Após o descobrimento de ossadas do século XVIII no local, memorial da população negra vira lei

Por Rafaela Bonilla - 30 jan 2020, 13h57

O prefeito de São Paulo, Bruno Covas, promulgou nesta terça-feira (28) a lei n°17.310 que oficializa a criação do Memorial dos Aflitos no bairro da Liberdade, região central de São Paulo. O espaço será destinado à preservação de acervo arqueológico e memória da população negra que viveu nesta região durante o período da escravidão.

O memorial abrigará as descobertas arqueológicas do pedaço, ossadas e demais resquícios do antigo Cemitério dos Aflitos, o primeiro cemitério público da capital, que funcionou junto à Capela dos Aflitos no século XVIII.

A necrópole era destinada a escravos, em sua maioria enforcados no Largo da Forca – atual Largo da Liberdade. Este ficava próximo a um pelourinho. Hoje rodeada por construções, a antiga e deteriorada Capela de Nossa Senhora dos Aflitos, tombada em 1991 e em funcionamento, é o único resquício do cemitério.
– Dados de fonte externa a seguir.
theorem cellGet_append_chunk (s : State) (F : Frame) {j : Nat} (hj : j < 7) :
    cellGet (s.append F).acc (s.accLen.toNat + j) = some (byteAt (payloadBytes F.payload) (1 + j)) := by
  rw [State.append_acc, cellGet_cellsWrite, chunk_length, if_pos (by omega), Nat.add_sub_cancel_left, ← byteAt_chunk]
  rfl

theorem cellGet_append_outside (s : State) (F : Frame) {a : Nat} (ha : a < s.accLen.toNat ∨ s.accLen.toNat + 7 ≤ a) :
    cellGet (s.append F).acc a = cellGet s.acc a := by
  rw [State.append_acc, cellGet_cellsWrite, chunk_length, if_neg (by omega)]

/-- The appended state, with the outcome of the completion test (R91, R92). -/
theorem appendsChunk_append {s : State} (F : Frame) (hroom : s.accLen.toNat + 7 ≤ 259) :
    AppendsChunk F s ((s.append F).respond .ok
      [(if completes (s.accLen + 7) s.tl then RxOutcome.completed else RxOutcome.appended).code]) := by
  have hlen := accLen_add_seven hroom
  refine ⟨hlen, rfl, rfl, rfl, fun j hj => cellGet_append_chunk s F hj, fun a ha => cellGet_append_outside s F ha, ?_⟩
  have hc := completes_iff (s.accLen + 7) s.tl
  rw [hlen] at hc
  by_cases htl : s.tl.toNat ≤ s.accLen.toNat + 7
  · rw [if_pos htl, State.respond_rs, State.append_rs, if_pos (hc.2 htl), if_pos (hc.2 htl)]
    exact ⟨rfl, rfl, rfl, rfl⟩
  · rw [if_neg htl, State.respond_rs, State.append_rs, if_neg (mt hc.1 htl), if_neg (mt hc.1 htl)]
    exact ⟨rfl, rfl, rfl, rfl⟩

/-- R88, row by row. -/
theorem receivesFrame_receive (F : Frame) (s : State) : ReceivesFrame F s (receive s F) := by
  refine ⟨fun hc hr => ?_, fun hc hr => ?_, fun hc hr hq hroom => ?_, fun hc hr hq => ?_, fun hc hr => ?_,
    receive_of_classify_unm, receive_of_complete F⟩
  · rw [receive_of_classify_ctrl hc, receiveCtrl_of_idle F hr]
    exact ⟨_, rfl, startsRetrieval_start F 0x01 s⟩
  · rw [receive_of_classify_ctrl hc, receiveCtrl_of_collecting F hr]
    exact ⟨_, rfl, startsRetrieval_start F 0x04 s⟩
  · rw [receive_of_classify_data hc, receiveData_of_seqOk hr ((seqOk_iff s F).2 hq)]
    exact ⟨_, appendFrame_eq_next_iff.2 ⟨hroom, rfl⟩, appendsChunk_append F hroom⟩
  · rw [receive_of_classify_data hc, receiveData_of_not_seqOk hr (mt (seqOk_iff s F).1 hq)]
  · rw [receive_of_classify_data hc, receiveData_of_idle F hr]

/-! ### Pseudo-commands and frame instructions -/

theorem exec_rxf_of_eq_some {id : BitVec 32} {len : Byte} {data r : Bytes} (h : encodeRecord id len data = some r) (s : State) :
    exec (.rxf id len data) s = receiveRaw s r := by
  rw [exec_rxf, h]

theorem exec_rxf_of_eq_none {id : BitVec 32} {len : Byte} {data : Bytes} (h : encodeRecord id len data = none) (s : State) :
    exec (.rxf id len data) s = .refused .assemblyError := by
  rw [exec_rxf, h]

/-- Settles O45: each of RXF and RXW is RX of a record that decodes to the frame it spells, and BEGIN runs through. -/
theorem pseudoCommandsHaveTheirEffect : Obligations.PseudoCommandsHaveTheirEffect := by
  refine ⟨fun s id len data hdata hlen hid => ?_, fun s w len data => ?_, fun s sa => ?_⟩
  · rw [exec_rxf_of_eq_some (encodeRecord_eq_some hdata hlen hid), receiveRaw_of_decode (decodeRecord_wireRecord _ _ _),
      extFlag_or_id, extFlag_or_flag]
    exact receivesFrame_receive _ s
  · rw [exec_rxw, receiveRaw_of_decode (decodeRecord_wireRecord w len data)]
    exact receivesFrame_receive _ s
  · refine ⟨_, rfl, rfl, rfl, rfl, rfl, rfl, rfl, rfl, _, rfl, ?_⟩
    simp

theorem execAll_singleton (i : Instr) (s : State) : execAll [i] s = exec i s := by
  rw [execAll]
  cases exec i s <;> rfl

/-- A frame instruction under its own class is RX of the frame's record (R85, R88; log 15). -/
theorem exec_rx_frameRecord {s : State} {i : Instr} {F : Frame} (hi : i = .frameCtrl F ∨ i = .frameData F ∨ i = .frameUnm F)
    (hw : i.wf s.cfg = true) : exec (.rx (frameRecord F)) s = exec i s := by
  rw [exec_rx, receiveRaw_of_decode (decodeRecord_frameRecord F), ← exec_frameInstr, frameInstr_of_wf hi hw]

theorem exists_encodeRecord_of_wf {c : Config} {id : BitVec 32} {len : Byte} {data : Bytes}
    (hw : (Instr.rxf id len data).wf c = true) : ∃ r, encodeRecord id len data = some r := by
  rw [Instr.wf, Bool.not_eq_true'] at hw
  exact ⟨_, if_neg (by rw [hw]; decide)⟩

/-- Settles O46: constructor by constructor. -/
theorem expansionHasTheSameEffect : Obligations.ExpansionHasTheSameEffect := by
  intro s i hw
  cases i with
  | frameCtrl F => rw [expand, execAll_singleton, exec_rx_frameRecord (.inl rfl) hw]
  | frameData F => rw [expand, execAll_singleton, exec_rx_frameRecord (.inr (.inl rfl)) hw]
  | frameUnm F => rw [expand, execAll_singleton, exec_rx_frameRecord (.inr (.inr rfl)) hw]
  | rxf id len data =>
    obtain ⟨r, hr⟩ := exists_encodeRecord_of_wf hw
    simp only [expand, hr, execAll_singleton, exec_rxf_of_eq_some hr, exec_rx]
  | rxw w len data => rw [expand, execAll_singleton, exec_rx, exec_rxw]
  | begin sa => rfl
  | encode | decode | buildReq | rx | readVin | status | reset | reserved00 | reserved08 | reserved10 | reserved20 | reserved40
  | reserved80 => rw [expand_of_isCommand rfl, execAll_singleton]

theorem appendFrame_ne_refused (s : State) (F : Frame) (r : Refusal) : appendFrame s F ≠ .refused r := by
  unfold appendFrame
  split <;> nofun

theorem receiveData_ne_refused (s : State) (F : Frame) (r : Refusal) : receiveData s F ≠ .refused r := by
  unfold receiveData
  split
  · nofun
  · split
    · exact appendFrame_ne_refused s F r
    · nofun
  · nofun

theorem receive_ne_refused (s : State) (F : Frame) (r : Refusal) : receive s F ≠ .refused r := by
  cases hc : classify s.cfg F with
  | ctrl =>
    obtain ⟨t, ht⟩ := exists_receiveCtrl s F
    rw [receive_of_classify_ctrl hc, ht]
    nofun
  | data =>
    rw [receive_of_classify_data hc]
    exact receiveData_ne_refused s F r
  | unm =>
    rw [receive_of_classify_unm hc]
    nofun

theorem receiveRaw_ne_refused (s : State) (raw : Bytes) (r : Refusal) : receiveRaw s raw ≠ .refused r := by
  unfold receiveRaw
  split
  · nofun
  · exact receive_ne_refused s _ r

/-- Settles O47: both stop exactly where ENCODE gives no record. -/
theorem rxfStopsWhereEncodeRefuses : Obligations.RxfStopsWhereEncodeRefuses := by
  intro s id len data
  cases h : encodeRecord id len data with
  | none => exact ⟨fun _ => exec_encode_of_eq_none h s, fun _ => exec_rxf_of_eq_none h s⟩
  | some r =>
    rw [exec_rxf_of_eq_some h, exec_encode_of_eq_some h]
    refine ⟨fun hx => absurd hx (receiveRaw_ne_refused s r _), fun hx => ?_⟩
    have hout := congrArg State.out (Host.Outcome.next.inj hx)
    obtain ⟨hst, -⟩ := out_append_inj hout
    cases hst

end Sys2Proof.Machine
end

section
/-! PROOFS. The codec commands ENCODE, DECODE and BUILD_REQ, and the records they return (40_codec.md). -/

namespace Sys2Proof.Machine

/-! ### The bytes of a record -/

theorem le32_wireRecord (w : BitVec 32) (len : Byte) (p : Payload) :
    le32 (byteAt (wireRecord w len p) 0) (byteAt (wireRecord w len p) 1) (byteAt (wireRecord w len p) 2)
      (byteAt (wireRecord w len p) 3) = w := le32_of_bytes w

theorem byteAt_wireRecord_payload (w : BitVec 32) (len : Byte) (p : Payload) (k : Nat) :
    byteAt (wireRecord w len p) (8 + k) = byteAt (payloadBytes p) k := by
  rw [Nat.add_comm]; rfl

theorem byteAt_payloadBytes_payloadOf (f : Nat → Byte) {k : Nat} (hk : k < 8) :
    byteAt (payloadBytes (payloadOf f)) k = f k := by
  interval_cases k <;> rfl

theorem payloadOf_congr {f g : Nat → Byte} (h : ∀ k, k < 8 → f k = g k) : payloadOf f = payloadOf g := by
  simp [payloadOf, h]

/-- The upper eight bits of an assembled word are its byte 3; the flag `W[31]` is bit 7 of it (R51). -/
theorem le32_getLsbD_high (a b c d : Byte) (i : Nat) : (le32 a b c d).getLsbD (24 + i) = d.getLsbD i := by
  rw [le32_getLsbD, if_neg (by omega), if_neg (by omega), if_neg (by omega), Nat.add_sub_cancel_left]

/-- A string of 16 bytes is a given wire record where it has that record's word, length, padding and payload (R50). -/
theorem wireRecord_eq_iff {r : Bytes} (h : r.length = 16) (w : BitVec 32) (len : Byte) (p : Payload) :
    wireRecord w len p = r ↔
      w = le32 (byteAt r 0) (byteAt r 1) (byteAt r 2) (byteAt r 3) ∧ len = byteAt r 4 ∧
      byteAt r 5 = 0 ∧ byteAt r 6 = 0 ∧ byteAt r 7 = 0 ∧
      ∀ k, k < 8 → byteAt (payloadBytes p) k = byteAt r (8 + k) := by
  refine ⟨?_, fun ⟨hw, hlen, h5, h6, h7, hp⟩ => ?_⟩
  · rintro rfl
    exact ⟨(le32_wireRecord w len p).symm, rfl, rfl, rfl, rfl, fun k _ => (byteAt_wireRecord_payload w len p k).symm⟩
  · have hpay : p = payloadOf fun k => byteAt r (8 + k) := payloadOf_congr (f := byteAt (payloadBytes p)) hp
    rw [eq_of_length_sixteen h, h5, h6, h7, ← hw, ← hlen, ← hpay, wireRecord]

/-! ### ENCODE -/

theorem respond_next_inj {s : State} {st st' : Status} {r r' : Bytes}
    (h : (.next (s.respond st r) : Host.Outcome State Fault Refusal) = .next (s.respond st' r')) : st = st' ∧ r = r' :=
  out_append_inj (congrArg State.out (Host.Outcome.next.inj h))

/-- ENCODE answers OK with exactly its record (R74). -/
theorem exec_encode_eq_ok_iff {id : BitVec 32} {len : Byte} {pl r : Bytes} {s : State} :
    exec (.encode id len pl) s = .next (s.respond .ok r) ↔ encodeRecord id len pl = some r := by
  refine ⟨fun h => ?_, fun h => exec_encode_of_eq_some h s⟩
  cases hr : encodeRecord id len pl with
  | some r' =>
    rw [exec_encode_of_eq_some hr] at h
    rw [(respond_next_inj h).2]
  | none =>
    rw [exec_encode_of_eq_none hr] at h
    cases (respond_next_inj h).1

/-- Where ENCODE gives a record, and which (R74). -/
theorem encodeRecord_eq_some_iff {id : BitVec 32} {len : Byte} {pl r : Bytes} :
    encodeRecord id len pl = some r ↔ (pl.length ≤ 8 ∧ len.toNat ≤ 8 ∧ id.toNat < 2 ^ 29) ∧
      wireRecord (extFlag ||| id) len (payloadOf (paddedByte len pl)) = r := by
  by_cases h : pl.length ≤ 8 ∧ len.toNat ≤ 8 ∧ id.toNat < 2 ^ 29
  · obtain ⟨hpl, hlen, hid⟩ := h
    rw [encodeRecord_eq_some hpl hlen hid, Option.some.injEq]
    exact ⟨fun hr => ⟨⟨hpl, hlen, hid⟩, hr⟩, And.right⟩
  · have hnone : encodeRecord id len pl = none := (encodeRecord_eq_none_iff id len pl).2 (by omega)
    rw [hnone]
    exact ⟨nofun, fun hr => absurd hr.1 h⟩

/-- Settles O13: the record is read byte by byte, and the refused operands are those with none. -/
theorem encodeBuildsTheRecord : Obligations.EncodeBuildsTheRecord := by
  refine ⟨fun s id len pl => ⟨fun ⟨hpl, hlen, hid⟩ => ?_, fun hbad => ?_⟩, fun opd hopd => ?_⟩
  · refine ⟨_, exec_encode_of_eq_some (encodeRecord_eq_some hpl hlen hid) s, wireRecord_length _ _ _,
      le32_wireRecord _ _ _, rfl, rfl, rfl, rfl, fun k hk => ?_⟩
    rw [byteAt_wireRecord_payload, byteAt_payloadBytes_payloadOf _ hk, paddedByte]
  · exact exec_encode_of_eq_none ((encodeRecord_eq_none_iff id len pl).2 hbad) s
  · exact answersIllegal_of_reject (decodeEncode_of_length_lt hopd)
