-- ==== Sys2Proof/Machine/Ops.lean ====
section
/-! DEFINITION. The operations shared by all commands and host accesses: the named 128-bit registers, the acceptance and the
completion of a command, the reporting of an error, and reset (spec 40_command_execution.md rules R130 to R137,
60_exceptions.md rules R240 to R247, 70_reset_and_hazards.md rules R270 to R272). The hardware has no traps (R246):
ending with an error code is `State.complete`, and the host's "return" is its next command (R247). -/

namespace Sys2Proof.Machine

/-- x[P_OVR] (R41). -/
def State.pOvr (s : State) : Word128 := s.mem.read128 0x020

/-- x[Q_OVR] (R41). -/
def State.qOvr (s : State) : Word128 := s.mem.read128 0x030

/-- x[WX] (R45). -/
def State.wx (s : State) : Word128 := s.mem.read128 0x080

/-- x[WY] (R45). -/
def State.wy (s : State) : Word128 := s.mem.read128 0x090

/-- x[WZ] (R46). -/
def State.wz (s : State) : Word128 := s.mem.read128 0x0A0

/-- `x[WZ] <- zext_128(z)`, all 128 bits (R46, R154). -/
def State.setWz {w : Nat} (z : Word w) (s : State) : State :=
  { s with mem := s.mem.write128 0x0A0 (zext128 z) }

/-- Acceptance of the command word `v` by an idle engine (R130). The completion will follow after `Config.latency` more host
accesses (R133; log entry 2). -/
def State.accept (v : Word32) (s : State) : State :=
  { s with
    pend := v
    busy := true
    done := false
    delay := Config.latency v s.fresh
    fresh := s.fresh + 1 }

/-- The acceptance of `v` with the completion due at once, whatever was pending before (log entry 1). -/
def State.placeCommand (v : Word32) (s : State) : State :=
  { s with pend := v, busy := true, done := false, delay := 0 }

/-- The STATUS writes of every completion: ERR, DONE and BUSY (R132, R28, R29, R25). With an error code this is the whole
effect of the command (R136). -/
def State.complete (e : ErrCode) (s : State) : State :=
  { s with err := e, done := true, busy := false }

/-- The completion of a command whose Execute answered `r`: on success the command's writes `s'` and code 0, on an error
nothing but the code (R132, R136, R137). -/
def finish (s : State) (r : Except ErrCode State) : Host.Outcome State Fault Refusal :=
  match r with
  | .ok s' => .next (s'.complete .ok)
  | .error e => .next (s.complete e)

/-- The command pending at its completion, if its word is legal (R134). -/
def State.fetch (s : State) : Except DecodeError Instr := decode s.pend

/-- 512 unspecified entries (R48). -/
def unspecifiedS (n : Nat) : List Word128 := (List.range Config.tMax).map (Config.freeS n)

/-- 255 unspecified entries (R49). -/
def unspecifiedL (n : Nat) : List Word128 := (List.range Config.cMax).map (Config.freeL n)

/-- A reset of the hardware (R270): every register to its reset value, S and L unspecified, a pending command discarded. The
host's side of the bus is not part of the hardware and keeps its place. -/
def State.hardReset (s : State) : State :=
  { State.reset with
    S := unspecifiedS s.fresh
    L := unspecifiedL s.fresh
    host := s.host
    reads := s.reads
    fresh := s.fresh + 1 }

/-- A host write of `v` to CTRL (R33): with SRST = 1 the soft reset of R272 and nothing else, otherwise IE <- v[0]. -/
def State.writeCtrl (v : Word32) (s : State) : State :=
  if v.getLsbD 1 then s.hardReset else { s with ie := v.getLsbD 0 }

/-- An access error (R79, R31). -/
def State.accessError (s : State) : State := { s with busErr := true }

/-- A write dropped because the engine is busy (R280, R30). -/
def State.dropWrite (s : State) : State := { s with ovr := true }

/-- `v` returned to the host by a read (R72, R288). -/
def State.returnData (v : Word32) (s : State) : State := { s with reads := v :: s.reads }

end Sys2Proof.Machine
end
Em 2018, uma equipe de arqueólogos encontrou nove ossadas com mais de 200 anos em obra particular ao lado da capela, após uma denúncia feita pelo Departamento do Patrimônio Histórico (DPH). A descoberta transformou a área de 400 metros quadrados em um sítio arqueológico e a obra acabou embargada. Com a lei, esse terreno, localizado entre as ruas Galvão Bueno e dos Aflitos, será a sede do memorial.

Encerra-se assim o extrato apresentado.